→ TASK DETAILS
Retype all of the records precisely.

[Stored data]
_ _ _ _ _
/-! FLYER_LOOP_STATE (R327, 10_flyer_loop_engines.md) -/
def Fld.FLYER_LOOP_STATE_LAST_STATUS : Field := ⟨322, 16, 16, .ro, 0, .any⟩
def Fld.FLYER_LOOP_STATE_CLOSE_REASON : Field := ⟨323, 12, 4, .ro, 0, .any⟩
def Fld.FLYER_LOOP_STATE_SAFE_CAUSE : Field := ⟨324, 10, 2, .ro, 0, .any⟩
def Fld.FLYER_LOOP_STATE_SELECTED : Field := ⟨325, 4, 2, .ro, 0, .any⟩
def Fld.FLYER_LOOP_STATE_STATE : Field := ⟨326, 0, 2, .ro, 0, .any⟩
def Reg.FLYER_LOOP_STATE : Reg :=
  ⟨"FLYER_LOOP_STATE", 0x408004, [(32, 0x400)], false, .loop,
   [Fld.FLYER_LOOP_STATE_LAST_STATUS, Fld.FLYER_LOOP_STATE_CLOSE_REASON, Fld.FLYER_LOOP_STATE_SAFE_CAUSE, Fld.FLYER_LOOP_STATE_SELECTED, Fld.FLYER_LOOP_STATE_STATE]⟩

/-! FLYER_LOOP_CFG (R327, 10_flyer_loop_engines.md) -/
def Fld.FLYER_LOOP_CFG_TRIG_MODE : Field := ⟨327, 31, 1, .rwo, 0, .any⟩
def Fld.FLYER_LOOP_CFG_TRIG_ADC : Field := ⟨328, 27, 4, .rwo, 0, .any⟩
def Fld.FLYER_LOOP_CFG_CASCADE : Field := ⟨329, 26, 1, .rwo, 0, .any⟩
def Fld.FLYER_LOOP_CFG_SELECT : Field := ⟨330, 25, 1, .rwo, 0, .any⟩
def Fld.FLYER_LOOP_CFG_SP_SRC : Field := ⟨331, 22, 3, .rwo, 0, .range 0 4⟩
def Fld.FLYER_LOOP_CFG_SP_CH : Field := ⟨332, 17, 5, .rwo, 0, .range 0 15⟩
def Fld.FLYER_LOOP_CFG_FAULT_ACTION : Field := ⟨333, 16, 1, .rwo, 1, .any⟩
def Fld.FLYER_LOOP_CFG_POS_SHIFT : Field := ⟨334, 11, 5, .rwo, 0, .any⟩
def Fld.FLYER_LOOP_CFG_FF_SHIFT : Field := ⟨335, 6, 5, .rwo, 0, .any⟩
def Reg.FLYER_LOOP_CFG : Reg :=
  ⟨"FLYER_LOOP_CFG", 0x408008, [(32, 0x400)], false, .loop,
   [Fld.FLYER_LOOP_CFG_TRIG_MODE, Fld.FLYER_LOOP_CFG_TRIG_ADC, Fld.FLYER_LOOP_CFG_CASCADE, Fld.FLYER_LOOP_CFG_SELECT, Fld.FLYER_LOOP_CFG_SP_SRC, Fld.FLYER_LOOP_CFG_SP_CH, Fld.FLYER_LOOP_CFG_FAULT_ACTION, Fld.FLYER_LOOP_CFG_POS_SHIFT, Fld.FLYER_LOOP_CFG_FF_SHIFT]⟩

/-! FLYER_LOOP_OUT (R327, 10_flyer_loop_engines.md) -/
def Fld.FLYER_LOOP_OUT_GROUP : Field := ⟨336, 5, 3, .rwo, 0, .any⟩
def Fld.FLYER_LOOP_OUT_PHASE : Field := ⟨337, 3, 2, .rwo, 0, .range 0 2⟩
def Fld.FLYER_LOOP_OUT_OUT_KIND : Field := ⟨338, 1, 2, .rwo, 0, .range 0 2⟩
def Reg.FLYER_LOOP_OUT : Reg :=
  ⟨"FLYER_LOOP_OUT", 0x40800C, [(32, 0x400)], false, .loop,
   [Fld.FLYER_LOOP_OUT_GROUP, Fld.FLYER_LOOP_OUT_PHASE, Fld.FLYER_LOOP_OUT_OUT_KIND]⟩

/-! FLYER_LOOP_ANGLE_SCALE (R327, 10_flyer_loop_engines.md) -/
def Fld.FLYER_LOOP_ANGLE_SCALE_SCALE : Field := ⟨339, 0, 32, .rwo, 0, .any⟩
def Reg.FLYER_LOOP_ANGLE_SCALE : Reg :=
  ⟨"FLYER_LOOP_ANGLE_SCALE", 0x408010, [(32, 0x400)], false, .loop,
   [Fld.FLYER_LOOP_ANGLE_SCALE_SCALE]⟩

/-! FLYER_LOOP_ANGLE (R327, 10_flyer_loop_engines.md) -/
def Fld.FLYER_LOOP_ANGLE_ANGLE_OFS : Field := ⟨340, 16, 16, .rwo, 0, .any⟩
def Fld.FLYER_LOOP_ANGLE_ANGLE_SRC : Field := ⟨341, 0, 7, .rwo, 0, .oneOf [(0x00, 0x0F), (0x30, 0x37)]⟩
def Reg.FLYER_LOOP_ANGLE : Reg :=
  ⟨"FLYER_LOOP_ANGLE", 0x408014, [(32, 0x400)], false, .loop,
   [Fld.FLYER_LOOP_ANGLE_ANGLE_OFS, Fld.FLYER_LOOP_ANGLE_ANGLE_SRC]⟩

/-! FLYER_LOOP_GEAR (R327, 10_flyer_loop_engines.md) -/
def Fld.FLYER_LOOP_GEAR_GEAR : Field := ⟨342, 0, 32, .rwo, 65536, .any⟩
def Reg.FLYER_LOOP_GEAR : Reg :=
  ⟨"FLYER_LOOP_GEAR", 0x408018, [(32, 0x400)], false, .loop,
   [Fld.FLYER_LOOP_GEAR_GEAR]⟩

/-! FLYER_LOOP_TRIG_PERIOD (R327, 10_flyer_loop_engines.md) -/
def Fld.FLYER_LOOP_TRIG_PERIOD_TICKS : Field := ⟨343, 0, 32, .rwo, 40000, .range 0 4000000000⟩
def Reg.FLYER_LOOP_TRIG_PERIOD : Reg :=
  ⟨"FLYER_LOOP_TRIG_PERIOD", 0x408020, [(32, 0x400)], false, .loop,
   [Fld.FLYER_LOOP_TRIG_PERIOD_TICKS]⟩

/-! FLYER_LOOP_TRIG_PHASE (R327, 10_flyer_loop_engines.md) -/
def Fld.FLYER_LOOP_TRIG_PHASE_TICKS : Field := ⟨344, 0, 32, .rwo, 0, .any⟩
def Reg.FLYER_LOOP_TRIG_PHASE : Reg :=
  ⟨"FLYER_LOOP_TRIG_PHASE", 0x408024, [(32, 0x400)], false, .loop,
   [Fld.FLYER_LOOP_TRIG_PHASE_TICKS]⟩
_ _ _ _ _
→ SOLUTION BELOW
/-! FLYER_LOOP_STATE (R327, 10_flyer_loop_engines.md) -/
def Fld.FLYER_LOOP_STATE_LAST_STATUS : Field := ⟨322, 16, 16, .ro, 0, .any⟩
def Fld.FLYER_LOOP_STATE_CLOSE_REASON : Field := ⟨323, 12, 4, .ro, 0, .any⟩
def Fld.FLYER_LOOP_STATE_SAFE_CAUSE : Field := ⟨324, 10, 2, .ro, 0, .any⟩
def Fld.FLYER_LOOP_STATE_SELECTED : Field := ⟨325, 4, 2, .ro, 0, .any⟩
def Fld.FLYER_LOOP_STATE_STATE : Field := ⟨326, 0, 2, .ro, 0, .any⟩
def Reg.FLYER_LOOP_STATE : Reg :=
  ⟨"FLYER_LOOP_STATE", 0x408004, [(32, 0x400)], false, .loop,
   [Fld.FLYER_LOOP_STATE_LAST_STATUS, Fld.FLYER_LOOP_STATE_CLOSE_REASON, Fld.FLYER_LOOP_STATE_SAFE_CAUSE, Fld.FLYER_LOOP_STATE_SELECTED, Fld.FLYER_LOOP_STATE_STATE]⟩

/-! FLYER_LOOP_CFG (R327, 10_flyer_loop_engines.md) -/
def Fld.FLYER_LOOP_CFG_TRIG_MODE : Field := ⟨327, 31, 1, .rwo, 0, .any⟩
def Fld.FLYER_LOOP_CFG_TRIG_ADC : Field := ⟨328, 27, 4, .rwo, 0, .any⟩
def Fld.FLYER_LOOP_CFG_CASCADE : Field := ⟨329, 26, 1, .rwo, 0, .any⟩
def Fld.FLYER_LOOP_CFG_SELECT : Field := ⟨330, 25, 1, .rwo, 0, .any⟩
def Fld.FLYER_LOOP_CFG_SP_SRC : Field := ⟨331, 22, 3, .rwo, 0, .range 0 4⟩
def Fld.FLYER_LOOP_CFG_SP_CH : Field := ⟨332, 17, 5, .rwo, 0, .range 0 15⟩
def Fld.FLYER_LOOP_CFG_FAULT_ACTION : Field := ⟨333, 16, 1, .rwo, 1, .any⟩
def Fld.FLYER_LOOP_CFG_POS_SHIFT : Field := ⟨334, 11, 5, .rwo, 0, .any⟩
def Fld.FLYER_LOOP_CFG_FF_SHIFT : Field := ⟨335, 6, 5, .rwo, 0, .any⟩
def Reg.FLYER_LOOP_CFG : Reg :=
  ⟨"FLYER_LOOP_CFG", 0x408008, [(32, 0x400)], false, .loop,
   [Fld.FLYER_LOOP_CFG_TRIG_MODE, Fld.FLYER_LOOP_CFG_TRIG_ADC, Fld.FLYER_LOOP_CFG_CASCADE, Fld.FLYER_LOOP_CFG_SELECT, Fld.FLYER_LOOP_CFG_SP_SRC, Fld.FLYER_LOOP_CFG_SP_CH, Fld.FLYER_LOOP_CFG_FAULT_ACTION, Fld.FLYER_LOOP_CFG_POS_SHIFT, Fld.FLYER_LOOP_CFG_FF_SHIFT]⟩

/-! FLYER_LOOP_OUT (R327, 10_flyer_loop_engines.md) -/
def Fld.FLYER_LOOP_OUT_GROUP : Field := ⟨336, 5, 3, .rwo, 0, .any⟩
def Fld.FLYER_LOOP_OUT_PHASE : Field := ⟨337, 3, 2, .rwo, 0, .range 0 2⟩
def Fld.FLYER_LOOP_OUT_OUT_KIND : Field := ⟨338, 1, 2, .rwo, 0, .range 0 2⟩
def Reg.FLYER_LOOP_OUT : Reg :=
  ⟨"FLYER_LOOP_OUT", 0x40800C, [(32, 0x400)], false, .loop,
   [Fld.FLYER_LOOP_OUT_GROUP, Fld.FLYER_LOOP_OUT_PHASE, Fld.FLYER_LOOP_OUT_OUT_KIND]⟩

/-! FLYER_LOOP_ANGLE_SCALE (R327, 10_flyer_loop_engines.md) -/
def Fld.FLYER_LOOP_ANGLE_SCALE_SCALE : Field := ⟨339, 0, 32, .rwo, 0, .any⟩
def Reg.FLYER_LOOP_ANGLE_SCALE : Reg :=
  ⟨"FLYER_LOOP_ANGLE_SCALE", 0x408010, [(32, 0x400)], false, .loop,
   [Fld.FLYER_LOOP_ANGLE_SCALE_SCALE]⟩

/-! FLYER_LOOP_ANGLE (R327, 10_flyer_loop_engines.md) -/
def Fld.FLYER_LOOP_ANGLE_ANGLE_OFS : Field := ⟨340, 16, 16, .rwo, 0, .any⟩
def Fld.FLYER_LOOP_ANGLE_ANGLE_SRC : Field := ⟨341, 0, 7, .rwo, 0, .oneOf [(0x00, 0x0F), (0x30, 0x37)]⟩
def Reg.FLYER_LOOP_ANGLE : Reg :=
  ⟨"FLYER_LOOP_ANGLE", 0x408014, [(32, 0x400)], false, .loop,
   [Fld.FLYER_LOOP_ANGLE_ANGLE_OFS, Fld.FLYER_LOOP_ANGLE_ANGLE_SRC]⟩

/-! FLYER_LOOP_GEAR (R327, 10_flyer_loop_engines.md) -/
def Fld.FLYER_LOOP_GEAR_GEAR : Field := ⟨342, 0, 32, .rwo, 65536, .any⟩
def Reg.FLYER_LOOP_GEAR : Reg :=
  ⟨"FLYER_LOOP_GEAR", 0x408018, [(32, 0x400)], false, .loop,
   [Fld.FLYER_LOOP_GEAR_GEAR]⟩

/-! FLYER_LOOP_TRIG_PERIOD (R327, 10_flyer_loop_engines.md) -/
def Fld.FLYER_LOOP_TRIG_PERIOD_TICKS : Field := ⟨343, 0, 32, .rwo, 40000, .range 0 4000000000⟩
def Reg.FLYER_LOOP_TRIG_PERIOD : Reg :=
  ⟨"FLYER_LOOP_TRIG_PERIOD", 0x408020, [(32, 0x400)], false, .loop,
   [Fld.FLYER_LOOP_TRIG_PERIOD_TICKS]⟩

/-! FLYER_LOOP_TRIG_PHASE (R327, 10_flyer_loop_engines.md) -/
def Fld.FLYER_LOOP_TRIG_PHASE_TICKS : Field := ⟨344, 0, 32, .rwo, 0, .any⟩
def Reg.FLYER_LOOP_TRIG_PHASE : Reg :=
  ⟨"FLYER_LOOP_TRIG_PHASE", 0x408024, [(32, 0x400)], false, .loop,
   [Fld.FLYER_LOOP_TRIG_PHASE_TICKS]⟩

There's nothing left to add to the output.